**Exercise requirements**
Please give back only the lines below from the one containing "rw [← Nat.add_assoc, Nat.add_right_comm]" to the one containing "exact ⟨by simp [hl], fun x hx => by", each repeated word for word, both ends included.

**Available data**
-- ==== Sys2Proof/Laws/Operands.lean ====
section
/-! SUPPORT. What the operand readers of R106 and R107 answer. -/

namespace Sys2Proof.Machine

variable {mem : Nat → Byte} {n q : Nat} {p : Bytes}

/-- A string is the bytes before the first 0x00, which lies among the `n` bytes looked at. -/
theorem takeString_eq_some :
    takeString mem n q = some p ↔
      p.length < n ∧ (∀ k, k < p.length → p[k]? = some (mem (q + k)) ∧ mem (q + k) ≠ 0) ∧ mem (q + p.length) = 0 := by
  induction n generalizing q p with
  | zero => simp [takeString]
  | succ n ih =>
    simp only [takeString]
    by_cases h0 : mem q = 0
    · rw [if_pos h0]
      constructor
      · intro h
        injection h with h
        subst h
        exact ⟨Nat.succ_pos n, fun k hk => absurd hk (Nat.not_lt_zero k), h0⟩
      · rintro ⟨-, hk, -⟩
        cases p with
        | nil => rfl
        | cons b bs => exact absurd h0 (hk 0 (Nat.succ_pos _)).2
    · rw [if_neg h0, Option.map_eq_some_iff]
      constructor
      · rintro ⟨bs, hbs, rfl⟩
        obtain ⟨hl, hk, hz⟩ := ih.1 hbs
        refine ⟨Nat.succ_lt_succ hl, fun k hkl => ?_, ?_⟩
        · cases k with
          | zero => exact ⟨rfl, h0⟩
          | succ k =>
            have := hk k (Nat.lt_of_succ_lt_succ hkl)
            rw [Nat.add_right_comm] at this
            exact this
        · rw [Nat.add_right_comm] at hz
          exact hz
      · rintro ⟨hl, hk, hz⟩
        cases p with
        | nil => exact absurd hz h0
        | cons b bs =>
          have hb := (hk 0 (Nat.succ_pos _)).1
          injection hb with hb
          refine ⟨bs, ih.2 ⟨Nat.lt_of_succ_lt_succ hl, fun k hkl => ?_, ?_⟩, by rw [hb]; rfl⟩
          · have := hk (k + 1) (Nat.succ_lt_succ hkl)
            rw [← Nat.add_assoc, Nat.add_right_comm] at this
            exact this
          · have : q + (b :: bs).length = q + 1 + bs.length := by simp only [List.length_cons]; omega
            rw [← this]
            exact hz

/-- A string read from ARGMEM holds no 0x00. -/
theorem takeString_no_zero (h : takeString mem n q = some p) : 0 ∉ p := by
  intro hb
  obtain ⟨k, hk, hz⟩ := List.mem_iff_getElem.1 hb
  obtain ⟨-, h2, -⟩ := takeString_eq_some.1 h
  have := h2 k hk
  rw [List.getElem?_eq_getElem hk, hz] at this
  injection this.1 with he
  exact this.2 he.symm

/-- A list of `k` names is read as `k` names, none with a 0x00. -/
theorem readNames_spec {k : Nat} {ns : List Path} (h : readNames mem k q = some ns) :
    ns.length = k ∧ ∀ m ∈ ns, 0 ∉ m := by
  induction k generalizing q ns with
  | zero =>
    injection h with h
    subst h
    exact ⟨rfl, fun _ hm => absurd hm List.not_mem_nil⟩
  | succ k ih =>
    simp only [readNames] at h
    split at h
    · exact absurd h (by simp)
    · rename_i m hm
      rw [Option.map_eq_some_iff] at h
      obtain ⟨ms, hms, rfl⟩ := h
      obtain ⟨hl, hz⟩ := ih hms
      exact ⟨by simp [hl], fun x hx => by
        rcases List.mem_cons.1 hx with rfl | hx
        · exact takeString_no_zero hm
        · exact hz x hx⟩

/-- A valid operand string is a path of the namespace. -/
theorem path_wf_of_valid (hz : 0 ∉ p) (hv : lengthValid p = true) : Path.wf p = true := by
  simp only [lengthValid, Bool.and_eq_true, decide_eq_true_eq] at hv
  simp only [Path.wf, Bool.and_eq_true, decide_eq_true_eq, Bool.not_eq_true', List.contains_eq_mem, decide_eq_false_iff_not]
  exact ⟨⟨hv.1, hv.2⟩, hz⟩

theorem archPath_wf {s : State} (h : archPath s = some p) : Path.wf p = true := by
  simp only [archPath, Option.filter_eq_some_iff] at h
  exact path_wf_of_valid (takeString_no_zero h.1) h.2

theorem names_spec {s : State} {ns : List Path} (h : names s = some ns) :
    ns.length = s.argc.toNat ∧ ∀ m ∈ ns, lengthValid m = true → Path.wf m = true :=
  ⟨(readNames_spec h).1, fun m hm hv => path_wf_of_valid ((readNames_spec h).2 m hm) hv⟩

/-- The operands of a named batch (R105): the two strings, ARGC at most 4096. -/
theorem batchOperands_eq_some {s : State} {ns : List Path} :
    batchOperands s = some (p, ns) ↔ archPath s = some p ∧ names s = some ns ∧ s.argc.toNat ≤ Config.maxArgs := by
  simp only [batchOperands]
  cases ha : archPath s with
  | none => simp
  | some p' =>
    by_cases hc : s.argc.toNat ≤ Config.maxArgs
    · cases hn : names s <;> simp [hc]
    · simp [hc]

theorem twoFiles_eq_some {s : State} {p0 p1 : Path} :
    twoFiles s = some (p0, p1) ↔
      s.argc = 2 ∧ names s = some [p0, p1] ∧ lengthValid p0 = true ∧ lengthValid p1 = true := by
  simp only [twoFiles]
  by_cases hc : s.argc = 2
  · rw [if_pos hc]
    split
    · rename_i n0 n1 hn
      rw [hn]
      by_cases hv : (lengthValid n0 && lengthValid n1) = true
      · rw [if_pos hv]
        simp only [Bool.and_eq_true] at hv
        constructor
        · intro h
          injection h with h
          injection h with h0 h1
          subst h0 h1
          exact ⟨hc, rfl, hv.1, hv.2⟩
        · rintro ⟨-, h, -, -⟩
          simp_all
      · rw [if_neg hv]
        simp only [Bool.and_eq_true] at hv
        constructor
        · intro h; simp at h
        · rintro ⟨-, h, h0, h1⟩
          injection h with h
          injection h with ha hb
          injection hb with hb
          subst ha hb
          exact absurd ⟨h0, h1⟩ hv
    · rename_i hn
      constructor
      · intro h; simp at h
      · rintro ⟨-, h, -, -⟩
        exact absurd h (hn p0 p1)
  · rw [if_neg hc]
    constructor
    · intro h; simp at h
    · rintro ⟨h, -⟩
      exact absurd h hc

theorem oneFile_eq_some {s : State} :
    oneFile s = some p ↔ s.argc = 1 ∧ names s = some [p] ∧ lengthValid p = true := by
  simp only [oneFile]
  by_cases hc : s.argc = 1
  · rw [if_pos hc]
    split
    · rename_i n0 hn
      rw [hn]
      by_cases hv : lengthValid n0 = true
      · rw [if_pos hv]
        constructor
        · intro h
          injection h with h
          subst h
          exact ⟨hc, rfl, hv⟩
        · rintro ⟨-, h, -⟩
          injection h with h
          injection h with h
          rw [h]
      · rw [if_neg hv]
        constructor
        · intro h; simp at h
        · rintro ⟨-, h, h0⟩
          injection h with h
          injection h with h
          subst h
          exact absurd h0 hv
    · rename_i hn
      constructor
      · intro h; simp at h
      · rintro ⟨-, h, -⟩
        exact absurd h (hn p)
  · rw [if_neg hc]
    constructor
    · intro h; simp at h
    · rintro ⟨h, -⟩
      exact absurd h hc

end Sys2Proof.Machine
end

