/-- Only LIST_ENTRY lists an entry. -/
theorem body_lists_nothing {i : Instr} (hi : i ≠ .listEntry) (s : State) :
    Answers (fun rep : Report => rep.listing = none) (Instr.body i s) := by
  have hx : ∀ p sel, Answers (fun rep : Report => rep.listing = none) (extractFrom p sel) := fun p sel =>
    Answers.bind fun _ => Answers.bind fun _ => Answers.bind fun _ => Answers.bind fun _ => Answers.bind fun _ => Answers.bind fun _ =>
      Answers.bind fun _ => Answers.pure rfl
  have hr : ∀ p sel, Answers (fun rep : Report => rep.listing = none) (removeFrom p sel) := fun p sel =>
    Answers.bind fun _ => Answers.bind fun _ => Answers.bind fun _ => Answers.bind fun _ => Answers.bind fun _ => Answers.bind fun _ =>
      Answers.bind fun _ => Answers.bind fun _ => Answers.bind fun _ => Answers.bind fun _ => Answers.bind fun _ => Answers.bind fun _ =>
      Answers.bind fun _ => by
        show Answers _ (if _ then _ else _)
        split
        · exact Answers.bind fun _ => Answers.pure rfl
        · exact Answers.pure rfl
  cases i with
  | create => exact Answers.bind fun _ => Answers.bind fun _ => Answers.pure rfl
  | append =>
    refine Answers.bind fun o => Answers.bind fun _ => Answers.bind fun _ => Answers.bind fun _ => Answers.bind fun _ => Answers.bind fun _ =>
      Answers.bind fun _ => Answers.bind fun _ => Answers.bind fun _ => Answers.bind fun _ => Answers.bind fun _ => ?_
    show Answers _ (if _ then _ else _)
    split
    · exact Answers.bind fun _ => Answers.bind fun _ => Answers.pure rfl
    · exact Answers.bind fun _ => Answers.pure rfl
  | extract => exact Answers.bind fun _ => hx _ _
  | extractAll => exact Answers.bind fun _ => hx _ _
  | remove => exact Answers.bind fun _ => hr _ _
  | removeAll => exact Answers.bind fun _ => hr _ _
  | verify => exact Answers.bind fun _ => Answers.bind fun _ => Answers.pure rfl
  | info => exact Answers.bind fun _ => Answers.bind fun _ => Answers.bind fun _ => Answers.pure rfl
  | listEntry => exact absurd rfl hi
  | encode =>
    exact Answers.bind fun _ => Answers.bind fun _ => Answers.bind fun _ => Answers.bind fun _ => Answers.bind fun _ => Answers.bind fun _ =>
      Answers.bind fun _ => Answers.bind fun _ => Answers.bind fun _ => Answers.bind fun _ => Answers.bind fun _ => Answers.pure rfl
  | decode =>
    refine Answers.bind fun _ => Answers.bind fun _ => Answers.bind fun _ => Answers.bind fun _ => Answers.bind fun _ => Answers.bind fun _ =>
      Answers.bind fun _ => Answers.bind fun _ => Answers.bind fun _ => Answers.bind fun r => ?_
    cases r with
    | done w b => exact Answers.pure rfl
    | corrupt w => exact fun _ => trivial
  | crc32 =>
    exact Answers.bind fun _ => Answers.bind fun _ => Answers.bind fun _ => Answers.bind fun _ => Answers.bind fun _ => Answers.bind fun _ =>
      Answers.pure rfl

/-- An entry that a report lists is well formed and fits at OUT_PTR. -/
def ListsOk (s : State) (rep : Report) : Prop :=
  ∀ en, rep.listing = some en → en.wf = true ∧ s.outPtr.toNat + en.name.length + 1 ≤ Config.argmemBytes

theorem fit_body (i : Instr) (s : State) (e : Engine) (h : e.FitFor OutStream.Sized) :
    Ends (Instr.body i s) e (fun rep e' => e'.FitFor OutStream.Sized ∧ ListsOk s rep) (fun _ => Engine.FitFor OutStream.Sized) := by
  by_cases hi : i = .listEntry
  · subst hi
    exact fit_bodyListEntry s e h
  · refine (ends_and (keeps_body i s e h) (body_lists_nothing hi s e)).mono (fun rep e' hq => ⟨hq.1, fun en hen => ?_⟩)
      fun _ _ hq => hq.1
    rw [hq.2] at hen
    exact absurd hen (by simp)

/-! ## Conclusion -/

theorem fit_breachEffects {ps : List Path} (hps : ∀ p ∈ ps, Path.wf p = true) (st ls : Bool) (c : ErrorCode) (s : State)
    (e : Engine) (h : e.FitFor G) :
    Ends (breachEffects ps st ls s.outPtr.toNat c) e (fun rep e' => e'.FitFor G ∧ ListsOk s rep) (fun _ => Engine.FitFor G) := by
  have hrep : ∀ k, ListsOk s (breachReport k ls s.outPtr.toNat c) := by
    intro k en hen
    unfold breachReport at hen
    split at hen
    · exact absurd hen (by simp)
    simp only [freeReport, Option.filter_eq_some_iff, Bool.and_eq_true, decide_eq_true_eq] at hen
    exact ⟨hen.2.1.2, hen.2.2⟩
  simp only [breachEffects, ends_bind]
  refine (fit_unspecify hps e h).mono (fun _ e1 h1 => ?_) fun _ _ hs => hs
  refine (fit_nextFree e1 h1).mono (fun k e2 h2 => ?_) fun _ _ hs => hs
  rw [ends_ite]
  refine ⟨fun _ => ?_, fun _ => ⟨h2, hrep k⟩⟩
  rw [ends_bind]
  exact (fit_setStatuses _ _ e2 h2).mono (fun _ _ h3 => ⟨h3, hrep k⟩) fun _ _ hs => hs

/-- The files open for writing have names that files can have. -/
theorem openForWriting_wf {st : Storage} (h : st.Ok) : ∀ p ∈ st.openForWriting, Path.wf p = true := by
  intro p hp
  simp only [Storage.openForWriting, List.mem_filterMap] at hp
  obtain ⟨x, hx, hxp⟩ := hp
  refine Storage.opens_iff.1 h.opens x hx p ?_
  split at hxp
  · rename_i q hq
    split at hxp
    · injection hxp with hxp
      rw [hq, hxp]
    · exact absurd hxp (by simp)
  · exact absurd hxp (by simp)

theorem fit_abandon (rep : Report) : Keeps (Engine.FitFor G) (abandon rep) := by
  intro e h
  rw [ends_abandon]
  exact ⟨fun _ => fit_scramble (openForWriting_wf h.storage) e h, fun _ => h⟩

/-- A command's conclusion keeps the engine's part of the invariant, where the files of a broken duty are paths. -/
theorem fit_concluding (i : Instr) (s : State) (e : Engine) (h : e.FitFor OutStream.Sized)
    (hb : ∀ ps, s.breach (naming i s) = some ps → ∀ p ∈ ps, Path.wf p = true) :
    Ends (concluding s (naming i s) (Instr.body i s)) e
      (fun rep e' => e'.FitFor OutStream.Sized ∧ ListsOk s rep) (fun _ => Engine.FitFor OutStream.Sized) := by
  rw [ends_concluding, ends_reporting]
  have hrest : ∀ (rep : Report) e1, e1.FitFor OutStream.Sized → ListsOk s rep →
      Ends (abandon rep) e1 (fun _ e => Ends closeAll e (fun _ e => Ends (unlessBreached s (naming i s) rep) e.landAll
        (fun rep e' => e'.FitFor OutStream.Sized ∧ ListsOk s rep) (fun _ => Engine.FitFor OutStream.Sized))
        (fun _ => Engine.FitFor OutStream.Sized)) (fun _ => Engine.FitFor OutStream.Sized) := by
    intro rep e1 h1 hl
    refine (fit_abandon rep e1 h1).mono (fun _ e2 h2 => ?_) fun _ _ hs => hs
    refine (fit_closeAll e2 h2).mono (fun _ e3 h3 => ?_) fun _ _ hs => hs
    rw [ends_unlessBreached]
    exact ⟨fun _ => ⟨h3.landAll, hl⟩, fun ps hps => fit_breachEffects (hb ps hps) _ _ _ s _ h3.landAll⟩
  refine (fit_body i s e h).mono (fun rep e1 h1 => hrest rep e1 h1.1 h1.2) fun st e1 h1 => ?_
  cases st with
  | error c r0 r1 => exact hrest _ e1 h1 fun en hen => absurd hen (by simp)
  | unanswered => exact h1

end Sys2Proof.Machine
end

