theorem Engine.readKept_huff (e : Engine) (g : Huffman) : e.ReadKept { e with huff := g } := Engine.InKept.refl _

theorem Engine.ReadKept.trans {e'' : Engine} (h : e.ReadKept e') (h' : e'.ReadKept e'') : e.ReadKept e'' where
  statmem := h'.statmem.trans h.statmem
  out := h'.out.trans h.out
  huff := rfl
  crcReg := h'.crcReg.trans h.crcReg
  work := h'.work.trans h.work
  inH := h'.inH.trans h.inH
  nows := h'.nows.trans h.nows
  free := h'.free.trans h.free
  obliging := fun ho => h'.obliging (h.obliging ho)
  fs := h'.fs.trans h.fs
  temps := h'.temps.trans h.temps
  nextId := h'.nextId.trans h.nextId
  handles := fun k hk => (h'.handles k (by rw [show Engine.inp { e' with huff := e''.huff } = e'.inp from rfl, h.inH]; exact hk)).trans
    (h.handles k hk)
  keys := h'.keys.trans h.keys

/-! ## A run from one file to another -/

/-- A run of the codec: it reads the file `inRef` through the handle `src` and writes to the file `outRef`, which held `base`, from the
position `start` on through the handle `dst`. -/
structure Pipe where
  src     : Handle
  dst     : Handle
  inRef   : FileRef
  outRef  : FileRef
  base    : Bytes
  start   : Nat
  handles : src ≠ dst
  files   : inRef ≠ outRef

variable {P : Pipe} {ob : Bits}

/-- The handles are open on their files, and the output stands at its start. -/
structure Pipe.Opened (P : Pipe) (e : Engine) : Prop where
  obliging : e.draws.obliging
  src      : ∃ k, lookup e.storage.handles P.src = some ⟨P.inRef, false, k⟩
  dst      : lookup e.storage.handles P.dst = some ⟨P.outRef, true, P.start⟩
  temp     : e.storage.hasTemp P.outRef
  base     : e.storage.content P.outRef = P.base

/-- The bits `b` are still to be read, and the bits `ob` were written. -/
structure Pipe.Runs (P : Pipe) (n : BitVec 64) (b ob : Bits) (e : Engine) : Prop where
  reads : e.Reads P.inRef n b
  inH   : e.inp.h = P.src
  out   : e.OutAt P.outRef P.base P.start ob
  outH  : e.out.h = P.dst

/-- What a run of the codec leaves alone: all but its two streams, the Huffman state, the positions of its handles and its output. -/
structure Pipe.Kept (P : Pipe) (e e' : Engine) : Prop where
  statmem  : e'.statmem = e.statmem
  crcReg   : e'.crcReg = e.crcReg
  work     : e'.work = e.work
  nows     : e'.draws.nows = e.draws.nows
  free     : e'.draws.free = e.draws.free
  obliging : e.draws.obliging → e'.draws.obliging
  nextId   : e'.storage.nextId = e.storage.nextId
  content  : ∀ r, r ≠ P.outRef → e'.storage.content r = e.storage.content r
  handles  : ∀ h, h ≠ P.src → h ≠ P.dst → lookup e'.storage.handles h = lookup e.storage.handles h
  keys     : e'.storage.handles.map (·.1) = e.storage.handles.map (·.1)
  temps    : e'.storage.temps.map (·.1) = e.storage.temps.map (·.1)
  fs       : ∀ p, (∀ q, P.outRef = .named q → p ≠ q) → fsGet e'.storage.fs p = fsGet e.storage.fs p
  sameFs   : (∀ q, P.outRef ≠ .named q) → e'.storage.fs = e.storage.fs

/-- The streams and the Huffman state are the run's own. -/
theorem Pipe.kept_streams (P : Pipe) (e : Engine) (i : InStream) (o : OutStream) (g : Huffman) :
    P.Kept e { e with inp := i, out := o, huff := g } :=
  ⟨rfl, rfl, rfl, rfl, rfl, id, rfl, fun _ _ => rfl, fun _ _ _ => rfl, rfl, rfl, fun _ _ => rfl, fun _ => rfl⟩

theorem Pipe.Opened.streams (h : P.Opened e) (i : InStream) (o : OutStream) (g : Huffman) :
    P.Opened { e with inp := i, out := o, huff := g } :=
  ⟨h.obliging, h.src, h.dst, h.temp, h.base⟩

theorem Pipe.Kept.refl (P : Pipe) (e : Engine) : P.Kept e e := P.kept_streams e e.inp e.out e.huff

theorem Pipe.Kept.trans {e'' : Engine} (h : P.Kept e e') (h' : P.Kept e' e'') : P.Kept e e'' where
  statmem := h'.statmem.trans h.statmem
  crcReg := h'.crcReg.trans h.crcReg
  work := h'.work.trans h.work
  nows := h'.nows.trans h.nows
  free := h'.free.trans h.free
  obliging := fun ho => h'.obliging (h.obliging ho)
  nextId := h'.nextId.trans h.nextId
  content := fun r hr => (h'.content r hr).trans (h.content r hr)
  handles := fun k hs hd => (h'.handles k hs hd).trans (h.handles k hs hd)
  keys := h'.keys.trans h.keys
  temps := h'.temps.trans h.temps
  fs := fun p hp => (h'.fs p hp).trans (h.fs p hp)
  sameFs := fun hq => (h'.sameFs hq).trans (h.sameFs hq)

theorem Engine.ReadKept.pipeKept (h : e.ReadKept e') (hi : e.inp.h = P.src) : P.Kept e e' where
  statmem := h.statmem
  crcReg := h.crcReg
  work := h.work
  nows := h.nows
  free := h.free
  obliging := h.obliging
  nextId := h.nextId
  content := fun r _ => Engine.InKept.content h r
  handles := fun k hs _ => h.handles k (by rw [show Engine.inp { e with huff := e'.huff } = e.inp from rfl, hi]; exact hs)
  keys := h.keys
  temps := by rw [h.temps]
  fs := fun p _ => by rw [h.fs]
  sameFs := fun _ => h.fs

theorem Engine.OutKept.pipeKept (h : e.OutKept e' P.outRef) (ho : e.out.h = P.dst) : P.Kept e e' where
  statmem := h.statmem
  crcReg := h.crcReg
  work := h.work
  nows := h.nows
  free := h.free
  obliging := h.obliging
  nextId := h.nextId
  content := h.content
  handles := fun k _ hd => h.handles k (ho ▸ hd)
  keys := h.keys
  temps := h.temps
  fs := h.fs
  sameFs := h.sameFs

/-- Reading leaves the bits written as they are. -/
theorem Pipe.Runs.read {n' : BitVec 64} {b' : Bits} (h : P.Runs n b ob e) (hk : e.InKept e') (hr : e'.Reads P.inRef n' b') :
    P.Runs n' b' ob e' where
  reads := hr
  inH := hk.inH.trans h.inH
  outH := hk.out ▸ h.outH
  out := by
    have hne : e.out.h ≠ e.inp.h := by rw [h.outH, h.inH]; exact P.handles.symm
    refine ⟨hr.obliging, Storage.hasTemp_of_temps h.out.temp hk.temps, ?_⟩
    · rw [hk.out, hk.handles _ hne, hk.content]
      exact h.out.split

/-- Writing leaves the bits to come as they are. -/
theorem Pipe.Runs.write {ob' : Bits} (h : P.Runs n b ob e) (hk : e.OutKept e' P.outRef) (ho : e'.OutAt P.outRef P.base P.start ob') :
    P.Runs n b ob' e' where
  reads := by
    obtain ⟨⟨k, hin⟩, hc⟩ := h.reads
    have hne : e.inp.h ≠ e.out.h := by rw [h.outH, h.inH]; exact P.handles
    refine ⟨⟨k, ho.obliging, ?_, hk.inp ▸ hin.valid, hk.inp ▸ hin.cursor, ?_⟩, hk.inp ▸ hc⟩
    · rw [hk.inp, hk.handles _ hne]
      exact hin.handle
    · rw [hk.inp, Storage.dataAt_of_content _ _ (hk.content _ P.files)]
      exact hin.bits
  inH := hk.inp ▸ h.inH
  out := ho
  outH := hk.outH.trans h.outH

/-- What a step of a run keeps besides its streams. -/
def Pipe.Step (P : Pipe) (e e' : Engine) : Prop := P.Kept e e' ∧ e'.huff = e.huff

theorem Pipe.Step.refl (P : Pipe) (e : Engine) : P.Step e e := ⟨.refl P e, rfl⟩

theorem Pipe.Step.trans {e'' : Engine} (h : P.Step e e') (h' : P.Step e' e'') : P.Step e e'' :=
  ⟨h.1.trans h'.1, h'.2.trans h.2⟩

theorem Pipe.Runs.readBit (h : P.Runs n b ob e) :
    Ends Machine.readBit e (fun v e' => v = b.head? ∧ P.Step e e' ∧ P.Runs n b.tail ob e') fun _ _ => False :=
  h.reads.readBit.mono (fun _ _ ⟨hv, hk, hr⟩ => ⟨hv, ⟨hk.readKept.pipeKept h.inH, hk.huff⟩, h.read hk hr⟩) fun _ _ hs => hs

theorem Pipe.Runs.readByte_bytes {bs : Bytes} (h : P.Runs n (bitsOf bs) ob e) :
    Ends readByte e (fun v e' => v = bs.head? ∧ P.Step e e' ∧ P.Runs n (bitsOf bs.tail) ob e') fun _ _ => False :=
  h.reads.readByte_bytes.mono (fun _ _ ⟨hv, hk, hr⟩ => ⟨hv, ⟨hk.readKept.pipeKept h.inH, hk.huff⟩, h.read hk hr⟩) fun _ _ hs => hs

/-- A bit string is written in order, where it fits into the file (R128). -/
theorem Pipe.Runs.writeBits (h : P.Runs n b ob e) (vs : Bits) (hmax : P.start + ((ob ++ vs).length + 7) / 8 ≤ Config.fileMax) :
    Ends (writeBits vs) e (fun _ e' => P.Step e e' ∧ P.Runs n b (ob ++ vs) e') fun _ _ => False :=
  (ends_writeBits h.out vs hmax).mono (fun _ _ ⟨hk, ho⟩ => ⟨⟨hk.pipeKept h.outH, hk.huff⟩, h.write hk ho⟩) fun _ _ hs => hs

**Expected answer**
            rw [← Nat.add_assoc, Nat.add_right_comm] at this
            exact this
          · have : q + (b :: bs).length = q + 1 + bs.length := by simp only [List.length_cons]; omega
            rw [← this]
            exact hz

/-- A string read from ARGMEM holds no 0x00. -/
theorem takeString_no_zero (h : takeString mem n q = some p) : 0 ∉ p := by
  intro hb
  obtain ⟨k, hk, hz⟩ := List.mem_iff_getElem.1 hb
  obtain ⟨-, h2, -⟩ := takeString_eq_some.1 h
  have := h2 k hk
  rw [List.getElem?_eq_getElem hk, hz] at this
  injection this.1 with he
  exact this.2 he.symm

/-- A list of `k` names is read as `k` names, none with a 0x00. -/
theorem readNames_spec {k : Nat} {ns : List Path} (h : readNames mem k q = some ns) :
    ns.length = k ∧ ∀ m ∈ ns, 0 ∉ m := by
  induction k generalizing q ns with
  | zero =>
    injection h with h
    subst h
    exact ⟨rfl, fun _ hm => absurd hm List.not_mem_nil⟩
  | succ k ih =>
    simp only [readNames] at h
    split at h
    · exact absurd h (by simp)
    · rename_i m hm
      rw [Option.map_eq_some_iff] at h
      obtain ⟨ms, hms, rfl⟩ := h
      obtain ⟨hl, hz⟩ := ih hms
      exact ⟨by simp [hl], fun x hx => by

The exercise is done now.